* EXERCISE PROMPT:
Every line below that has "hstatus" in it should be copied.

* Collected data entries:

theorem ReadOn.refl {r : Reader} (h : r.Whole) (ho : r.d.isOpen = true) : ReadOn r r :=
  ⟨h, ho, rfl, rfl, rfl, rfl, Nat.le_refl _, ⟨[], by simp⟩, id, id, id⟩

theorem ReadOn.trans {a b c : Reader} (x : ReadOn a b) (y : ReadOn b c) : ReadOn a c := by
  obtain ⟨m1, h1⟩ := x.out
  obtain ⟨m2, h2⟩ := y.out
  exact ⟨y.whole, y.isOpen, y.input.trans x.input, y.format.trans x.format, y.drained.trans x.drained,
    y.disturbed.trans x.disturbed, Nat.le_trans x.cur y.cur, ⟨m1 ++ m2, by rw [h2, h1, List.append_assoc]⟩,
    fun h => y.opened.1 (x.opened.1 h), fun h => y.opened.2.1 (x.opened.2.1 h), fun h => y.opened.2.2 (x.opened.2.2 h)⟩

theorem Commits.readOn {r r' : Reader} (h : Commits r r') : ReadOn r r' :=
  ⟨h.whole, by simp [Decompressor.isOpen, h.state.1], h.moves.input, h.moves.format, h.moves.drained, h.moves.disturbed, h.moves.cur,
    h.moves.out, h.opened⟩

/-- Every answer of `BR.STEP` reads on. -/
theorem StepOf.readOn {r : Reader} {a : StepAnswer} (h : StepOf r a) (hw : r.Whole) (ho : r.d.isOpen = true) : ReadOn r a.reader := by
  cases h with
  | commits r' hc => exact hc.readOn
  | needInput => exact ReadOn.refl hw ho
  | raises e _ => exact ⟨hw.raise e ho, by simp [Decompressor.isOpen], rfl, rfl, rfl, rfl, Nat.le_refl _, ⟨[], by simp⟩, id, id, id⟩
  | latched e _ _ => exact ReadOn.refl hw ho
  | ended _ => exact ReadOn.refl hw ho

/-- The bits and the weight that are left to a reader. -/
def Reader.left (r : Reader) : Nat := 2 * (r.d.valid - r.d.cur) + r.d.state.weight

theorem DState.weight_le (s : DState) : s.weight ≤ 1 := by cases s <;> simp [DState.weight]

/-- A step that answers `OK` leaves less. -/
theorem Commits.less {r r' : Reader} (h : Commits r r') (hs : r'.d.state ≠ .streamEnd) : r'.left < r.left := by
  have hv : r'.d.valid = r.d.valid := by simp [Decompressor.valid, h.moves.input]
  have h1 := h.moves.cur
  have h2 := h.whole.d.cursor
  have h3 := DState.weight_le r'.d.state
  unfold Reader.left
  rw [hv] at h2 ⊢
  rcases h.progress with hp | hp | hp
  · exact absurd hp hs
  · omega
  · omega

/-- `readLoop` on a sound open reader: with turns for all that is left, it never runs out of them, and it ends with a status other than
`OK` (spec/46_stream_interface.md R551). -/
theorem meets_readLoop (fuel : Nat) {r : Reader} (h : r.Whole) (ho : r.d.isOpen = true) (hf : r.left < fuel) :
    Meets (readLoop fuel r) (fun a => ReadOn r a.reader ∧ a.status ≠ .ok
      ∧ (a.status = .needInput ∨ a.status = .finished ∨ ∃ e, a.status = .error e)) := by
  induction fuel generalizing r with
  | zero => omega
  | succ fuel ih =>
    unfold readLoop
    refine (meets_brStep h ho).bind fun a ha => ?_
    have hr := ha.readOn h ho
    split
    · rename_i hok
      have hless : a.reader.left < r.left := by
        cases ha with
        | commits r' hc =>
          dsimp only at hok ⊢
          split at hok
          · simp at hok
          · rename_i hne
            exact hc.less hne
        | needInput => simp at hok
        | raises e _ => simp at hok
        | latched e _ _ => simp at hok
        | ended _ => simp at hok
      refine (ih hr.whole hr.isOpen (by omega)).mono fun b ⟨h1, h2⟩ => ⟨hr.trans h1, h2⟩
    · rename_i hok
      refine Meets.pure ⟨hr, hok, ?_⟩
      cases ha with
      | commits r' hc =>
        dsimp only at hok ⊢
        split at hok
        · rename_i he; simp [he]
        · simp at hok
      | needInput => simp
      | raises e _ => simp
      | latched e _ _ => simp
      | ended _ => simp
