/-- A run that does not end waiting is the same with more input. One that does is gone on with from where it waits. -/
theorem RunsTo.fed {r : Reader} {a : StepAnswer} (hw : r.Whole) (hs : r.d.streaming = true) (more : List Byte) (h : RunsTo r a) :
    (a.status ≠ .needInput → RunsTo (r.fed more) (a.fed more))
      ∧ (a.status = .needInput → ∀ b, RunsTo (a.reader.fed more) b → RunsTo (r.fed more) b) := by
  obtain ⟨n, h⟩ := h
  induction n generalizing r with
  | zero => cases h
  | succ n ih =>
    cases hc : brStep r with
    | error e => rw [readLoop, hc] at h; cases h
    | ok c =>
      rw [readLoop, hc, ok_bind] at h
      have hturn := brStep_turn (isOpen_of_streaming hs) c hc
      split at h
      · next hok =>
        have hread := ((meets_brStep hw (isOpen_of_streaming hs)).answer c hc).readOn hw (isOpen_of_streaming hs)
        have hgoOn : ∀ b, RunsTo (c.reader.fed more) b → RunsTo (r.fed more) b := fun b hb => by
          rcases brStep_fed hw hs more hc (by simp [hok]) with hsame | ⟨-, heq⟩
          · exact RunsTo.step (hsame.trans (by rw [StepAnswer.fed, hok])) hb
          · exact hb.congr heq
        obtain ⟨hdone, hwait⟩ := ih hread.whole (hturn.streaming_of_ok hok) h
        exact ⟨fun hne => hgoOn _ (hdone hne), fun hneed b hb => hgoOn _ (hwait hneed b hb)⟩
      · next hne =>
        cases h
        refine ⟨fun hneed => ?_, fun hneed b hb => ?_⟩
        · rcases brStep_fed hw hs more hc hneed with hsame | ⟨hok, -⟩
          · exact .stop hsame hne
          · exact absurd hok hne
        · cases hturn with
          | waits _ => exact hb
          | commits r' _ => split at hneed <;> cases hneed
          | raises _ | latched _ _ | ended _ => cases hneed

/-! ## Pushes -/

/-- A stream that is over answers every push with this status (spec/45_block_reader.md R526, spec/60_exceptions.md R604). -/
def Decompressor.Latches (d : Decompressor) (x : Status) : Prop :=
  (d.state = .streamEnd ∧ x = .finished) ∨ ∃ e, d.state = .error ∧ d.err = some e ∧ x = .error e

/-- What a run leaves a stream in. -/
theorem RunsTo.latches {r : Reader} {a : StepAnswer} (hs : r.d.streaming = true) (h : RunsTo r a) :
    (a.status = .needInput ∧ a.reader.d.streaming = true) ∨ a.reader.d.Latches a.status := by
  obtain ⟨n, h⟩ := h
  obtain ⟨r', hsteps, ha, hne⟩ := readLoop_okSteps n r a h
  have hs' := hsteps.streaming hs
  cases brStep_turn (isOpen_of_streaming hs') a ha with
  | commits r'' _ =>
    by_cases hend : r''.d.state = .streamEnd
    · exact .inr (.inl ⟨hend, if_pos hend⟩)
    · exact absurd (if_neg hend) hne
  | waits _ => exact .inl ⟨rfl, hs'⟩
  | raises e => exact .inr (.inr ⟨e, rfl, rfl, rfl⟩)
  | latched _ he => exact absurd he (state_ne_error_of_streaming hs')
  | ended he => simp [Decompressor.streaming, he] at hs'

theorem Accepts.latched {bytes : List Byte} {s t : State} {x : Status} (h : Accepts (.dPush bytes) s t) (hd : s.d.disturbed = false)
    (hx : s.d.Latches x) : t.d = s.d ∧ t.dec = s.dec ∧ t.status = x := by
  rcases hx with ⟨hs, rfl⟩ | ⟨e, hs, he, rfl⟩
  · have hexec := exec_dPush_of_streamEnd bytes hs hd
    rw [h.1] at hexec
    cases hexec
    exact ⟨rfl, rfl, rfl⟩
  · have hexec := exec_dPush_of_error hd bytes hs
    rw [h.1, Decompressor.latched, he] at hexec
    cases hexec
    exact ⟨rfl, rfl, rfl⟩

theorem Pushes.latched {s t : State} {pieces : List (List Byte)} {x : Status} (h : Pushes s pieces t) (hne : pieces ≠ [])
    (hd : s.d.disturbed = false) (hx : s.d.Latches x) : t.d = s.d ∧ t.dec = s.dec ∧ t.status = x := by
  induction h with
  | done s => exact absurd rfl hne
  | push s t u bytes rest hacc hrest ih =>
    obtain ⟨htd, htdec, hstatus⟩ := hacc.latched hd hx
    cases rest with
    | nil => cases hrest; exact ⟨htd, htdec, hstatus⟩
    | cons y rest =>
      obtain ⟨hud, hudec, hustatus⟩ := ih (by simp) (htd ▸ hd) (htd ▸ hx)
      exact ⟨hud.trans htd, hudec.trans htdec, hustatus⟩

/-- The state holds what a run left, up to the input behind it. -/
structure Holds (t : State) (a : StepAnswer) : Prop where
  status : t.status = a.status
  dec    : t.dec = a.reader.dec
  d      : ∃ input, t.d = { a.reader.d with input := input }

/-- Pushes on a stream in progress leave what the run over all of the input together does. -/
theorem Pushes.holds {s t : State} {pieces : List (List Byte)} (h : Pushes s pieces t) (hne : pieces ≠ []) (hs : s.SoundDecompressor)
    (hd : s.d.disturbed = false) (hstream : s.d.streaming = true) : ∃ a, RunsTo (s.reader.fed pieces.flatten) a ∧ Holds t a := by
  induction h with
  | done s => exact absurd rfl hne
  | push s t u bytes rest hacc hrest ih =>
    obtain ⟨a, hloop, rfl⟩ := hacc.exists_answer (exec_dPush bytes hstream hd)
    have hruns : RunsTo (s.reader.fed bytes) a := ⟨_, hloop⟩
    have hfed := hs.feed hd hstream bytes
    have hwhole : (s.reader.fed bytes).Whole := hfed.whole hd
    have hread := ((meets_readLoop _ hwhole (isOpen_of_streaming hstream) (Reader.left_lt_turns _)).answer a hloop).1
    obtain ⟨hdone, hwait⟩ := hruns.fed hwhole hstream rest.flatten
    have hjoin : (s.reader.fed bytes).fed rest.flatten = s.reader.fed (bytes :: rest).flatten :=
      congrArg (Reader.mk · s.dec) (Decompressor.fed_fed _ _ _)
    rw [hjoin] at hdone hwait
    cases rest with
    | nil =>
      cases hrest
      refine ⟨a, ?_, rfl, rfl, _, rfl⟩
      simpa using hruns
    | cons y rest =>
      rcases hruns.latches hstream with ⟨hneed, hstill⟩ | hlatches
      · obtain ⟨b, hb, hholds⟩ := ih (by simp) (hfed.withReader hd (isOpen_of_streaming hstream) hread fun _ => hstream)
          (hread.disturbed.trans hd) hstill
        exact ⟨b, hwait hneed b hb, hholds⟩
      · obtain ⟨hud, hudec, hustatus⟩ := hrest.latched (by simp) (hread.disturbed.trans hd) hlatches
        have hne : a.status ≠ .needInput := fun hneed => by simp [Decompressor.Latches, hneed] at hlatches
        exact ⟨_, hdone hne, hustatus, hudec, a.reader.d.input, hud⟩

/-! ## The obligation -/

theorem Holds.sameDecoding {t u : State} {a : StepAnswer} (ht : Holds t a) (hu : Holds u a) : SameDecoding t u := by
  obtain ⟨htstatus, htdec, i, htd⟩ := ht
  obtain ⟨hustatus, hudec, j, hud⟩ := hu
  constructor <;> simp only [htstatus, hustatus, htdec, hudec, htd, hud]

/-- Settles O14: either the stream is over, and every push answers that, or both splits leave what the run over their bytes together does. -/
theorem readerChunkingIndependence : Obligations.ReaderChunkingIndependence := by
  intro s t u a b hs hopen hd ha hb hflat hpa hpb
  have hsound := (s.sound_iff.mp hs).2
  by_cases hstream : s.d.streaming = true
  · obtain ⟨x, hx, ht⟩ := hpa.holds ha hsound hd hstream
    obtain ⟨y, hy, hu⟩ := hpb.holds hb hsound hd hstream
    rw [hflat] at hx
    exact ht.sameDecoding (hx.unique hy ▸ hu)
  · obtain ⟨x, hx⟩ : ∃ x, s.d.Latches x := by
      by_cases hend : s.d.state = .streamEnd
      · exact ⟨_, .inl ⟨hend, rfl⟩⟩
      · have herr : s.d.state = .error := by
          by_contra hne
          exact hstream (Decompressor.streaming_of_ne hopen hend hne)
        obtain ⟨e, he⟩ := Option.isSome_iff_exists.mp ((hsound.whole hd).d.err.mp herr)
        exact ⟨_, .inr ⟨e, herr, he, rfl⟩⟩
    obtain ⟨htd, htdec, htstatus⟩ := hpa.latched ha hd hx
    obtain ⟨hud, hudec, hustatus⟩ := hpb.latched hb hd hx
    constructor <;> simp only [htd, hud, htdec, hudec, htstatus, hustatus]
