-- ==== Sys2Proof/Config.lean ====
section
/-! DEFINITION. What is fixed for the part: the places of the anchor page (spec/11 11.2), the limits the rules name, and
the free values, which the spec leaves open (constants without a body). -/

namespace Sys2Proof

/-- The size of the address space: 64 MiB (spec/00_scope, Units). -/
abbrev Config.spaceBytes : Nat := 0x4000000
/-- The first address of the anchor page (spec/11 11.2). -/
abbrev Config.anchorBase : Nat := 0x3FFF000
/-- The anchor page is 4 KiB. -/
abbrev Config.anchorBytes : Nat := 0x1000
/-- The offset of the link word (spec/11 11.2). -/
abbrev Config.linkOffset : Nat := 0x008
/-- The offset of the post index. -/
abbrev Config.postOffset : Nat := 0x040
/-- The offset of the taken index. -/
abbrev Config.takenOffset : Nat := 0x044
/-- The offset of the view selector. -/
abbrev Config.selectorOffset : Nat := 0x048
/-- The offset of the notice control word. -/
abbrev Config.controlOffset : Nat := 0x04C
/-- The offset of the notice vector table. -/
abbrev Config.vectorOffset : Nat := 0x100
/-- The offset of the pending word. -/
abbrev Config.pendingOffset : Nat := 0x180
/-- The offset of the view window. -/
abbrev Config.viewOffset : Nat := 0x200
/-- The offset of the command ring. -/
abbrev Config.ringOffset : Nat := 0x400
/-- The offset of the event word in a bay view, from the start of the window (spec/11 11.6). -/
abbrev Config.eventWordOffset : Nat := 0x94
/-- Stability time of PLUG, READY and the battery lines, ms (R20, R21, R87). -/
abbrev Config.lineFilterMs : Nat := 200
/-- Stability time of RELEASE, ms (R22). -/
abbrev Config.releaseFilterMs : Nat := 50
/-- The first millisecond at which a disagreement has lasted for more than 500 ms (R49, log 9). -/
abbrev Config.feedbackMs : Nat := 501
/-- A channel is stale when its last edge is more than this old, ms (R7). -/
abbrev Config.staleMs : Nat := 3600000
/-- The epoch retry timer, ms (R182). -/
abbrev Config.retryMs : Nat := 10000
/-- The greatest quota, Wh (R29). -/
abbrev Config.quotaMax : Nat := 1000000
/-- The size of the settings memory (spec/10). -/
abbrev Config.settingsBytes : Nat := 2048
/-- The place of the epoch record in the settings memory (R181). -/
abbrev Config.epochOffset : Nat := 1000
/-- Bytes that the preload reads (R181). -/
abbrev Config.preloadBytes : Nat := 1008
/-- Attempts of an own write or a part-side read in all (R153). -/
abbrev Config.attempts : Nat := 3

/-- The entries that the outbound queue has room for (R150, log 27). -/
abbrev Config.queueRoom : Nat := 40

/-- FREE VALUE (log 17): what a count that is neither said to wrap nor to saturate holds when it is counted on from its
greatest value, at a given millisecond. -/
opaque Config.countBeyondRange : Word → Word

/-- FREE VALUE (log 3): which of the part's own events due at one instant it takes first, read at State's `free`. -/
opaque Config.freeChoice : Nat → Nat

/-- FREE VALUE (log 4): the order in which the part takes the parts of a boundary it runs by itself, read at State's
`free`. -/
opaque Config.freeOrder : Nat → List Nat

/-- FREE VALUE (log 25): after how many parts of a boundary that the part runs by itself it takes a SET_SNAPSHOT_WINDOW that the
Command Unit holds, none for not between them, read at State's `free`. -/
opaque Config.freeWindow : Nat → Option Nat

end Sys2Proof
end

* RESPONSE:
    obtain ⟨htd, htdec, hstatus⟩ := hacc.latched hd hx
    | nil => cases hrest; exact ⟨htd, htdec, hstatus⟩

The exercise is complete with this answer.